Goodwill MOOCs Surpass All Others for Enrollment. Why? They Provide What THEIR Customers Need: Job Training
Many education writers and bloggers, including yours truly, have predicted that MOOCs (Massive Open Online Courses) would someday replace the traditional post-secondary offerings, But like many others, I was completely surprised to read that Goodwill— yes, THAT Goodwill that sells used clothing— has the second most robust MOOC program in the world! Why? Because while start-ups like Udacity, edX and Coursera all fought over the traditional post secondary market, Goodwill seized the larger and more urgent market: those seeking fundamental job skills. As Brandon Busteed of Forbes writes:
…there’s good reason to believe it could quickly surpass all MOOCs in total users. Why? It’s simple. Goodwill got the premise right. And that premise is all about jobs. It’s providing the education and skills that help move people from unemployed to employed, from a low-paying job to a higher-paying one, from a bad or average job to a good job.
And in our country, unemployed and under-employed workers all agree that getting a job that pays well and offers benefits is the way to get off the treadmill of pointless and low-paying work… and that getting job skills is essential to securing a better job! And the good news from my perspective as one who sees the world through the lens of social justice, Goodwill, unlike its competitors, is not interested in profit:
Goodwill’s entire focus, though, is a market of people who arguably have both the highest degree of motivation and the least means of accomplishing their goals.
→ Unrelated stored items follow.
/-- What a judgement makes of a record. LOADING, it stays. ARMED, it is missed when the odometer is more than 8,192 mm
beyond its mark, when the window of a WITHIN compare, at most 4,095 mm, is behind, or when a BEFORE compare finds its
mark reached; otherwise it fires when its primary compare and its secondary condition, joined by AND or OR, or the
primary alone with NONE, are true; otherwise a BEFORE record is missed and any other stays. The scene time of a scene
with a valid clock is its value plus the time since its receipt, and no other scene has one. An evaluation, in RUN, not
suspended, with good content, takes the records that fire or are missed out of the list together, counts the missed,
counts as late an AT record that has just become ARMED with its mark behind and did not come by frame, and then performs
the actions of the records that fire, in list order. That missing comes before firing is DEDUCED
(notes/assumptions/18.md). -/
def Obligations.RecordsAreJudgedByTheirTriggers : Prop :=
  (∀ (s : State) (k : Fin 15), sceneTime s 0 = none ∧ sceneTime s (k.val + 1) =
    if s.cues.clocks[k].valid = true then
      some (((s.cues.clocks[k].value : Int) + s.rideTime - s.cues.clocks[k].receipt) % 4294967296).toNat
    else none) ∧
  (∀ (s : State) (r : ArmedRecord), r.entry = none → judgeRecord s r = .stays) ∧
  (∀ (s : State) (r : ArmedRecord) (e : CueEntry), r.entry = some e →
    let d := s.path.odometer
    let span := if 4095 < e.window then 4095 else e.window
    let missed := r.mark + 8192 < d ∨ (e.compare = .within ∧ r.mark + span < d) ∨ (e.compare = .before ∧ r.mark ≤ d)
    let primary : Prop := match e.compare with
      | .atMark => r.mark ≤ d
      | .within => r.mark ≤ d ∧ d ≤ r.mark + span
      | .before => d < r.mark
    let scene := match r.frameScene, s.path.window with
      | some (k, _), _ => k
      | none, some w => w.scene
      | none, none => 0
    let secondary : Prop := match e.secondary with
      | .none => True
      | .slowerThan v => s.path.speed < v
      | .sceneTime ms => ∃ time, sceneTime s scene = some time ∧ ms ≤ time
      | .pathClear => ∃ w, s.path.window = some w ∧
        ∀ (k : Fin 31) (n : Neighbour) (h : ZoneItem), s.zone.neighbours[k] = some n → n.here = some h →
          h.conflicts (match w.next with | some x => x.item | none => w.here) = false
    let true' := if e.secondary = .none then primary else if e.either = true then primary ∨ secondary
      else primary ∧ secondary
    (missed → judgeRecord s r = .missed) ∧
    (¬missed → true' → judgeRecord s r = .fires) ∧
    (¬missed → ¬true' → judgeRecord s r = if e.compare = .before then .missed else .stays)) ∧
  (∀ (s : State) (fresh : Option (Nat × Nat)),
    let open' := s.cues.restraintStop = false ∧ s.cues.safetyStop = false ∧ s.content.check ≠ .bad ∧ s.startUp.run = .run
    let left (l : List ArmedRecord) (late missed : Nat) : State := { s with
      cues := { s.cues with armed := l }
      startUp := { s.startUp with counters := { s.startUp.counters with
        lateCues := min 65535 (s.startUp.counters.lateCues + late)
        missedCues := min 65535 (s.startUp.counters.missedCues + missed) } } }
    let late (p : ArmedRecord × CueEntry) : Bool := decide (fresh = some (p.1.cue, p.1.mark) ∧ p.1.origin ≠ .frame ∧
      p.2.compare = .atMark ∧ p.1.mark < s.path.odometer)
    (¬open' → evaluate fresh s = s) ∧
    (open' → ∀ fired : List (ArmedRecord × CueEntry), (∀ p ∈ fired, p.1.entry = some p.2) →
      (s.cues.armed.filter fun r => judgeRecord s r == .fires) = fired.map Prod.fst →
      evaluate fresh s = fired.foldl (fun u p => p.2.actions.foldl (performAction p.1) u)
        (left (s.cues.armed.filter fun r => judgeRecord s r == .stays) (fired.countP late)
          (s.cues.armed.filter fun r => judgeRecord s r == .missed).length)) ∧
    (open' → ∃ fired : List (ArmedRecord × CueEntry), (∀ p ∈ fired, p.1.entry = some p.2) ∧
      (s.cues.armed.filter fun r => judgeRecord s r == .fires) = fired.map Prod.fst))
Their model may be the ultimate application of the MOOC educational model – free courses for those who desperately want jobs and can’t afford to pay for education or training. If Goodwill and its donors and partners can find ways to sustain offering their courses for free to those who need them most around the world, they will most certainly become the world’s biggest MOOC.
I wish them well, and hope that the Federal government, who seems to feel free to bail out and /or support profiteering private post-secondary schools, might find a way to support Goodwill’s MOOCs.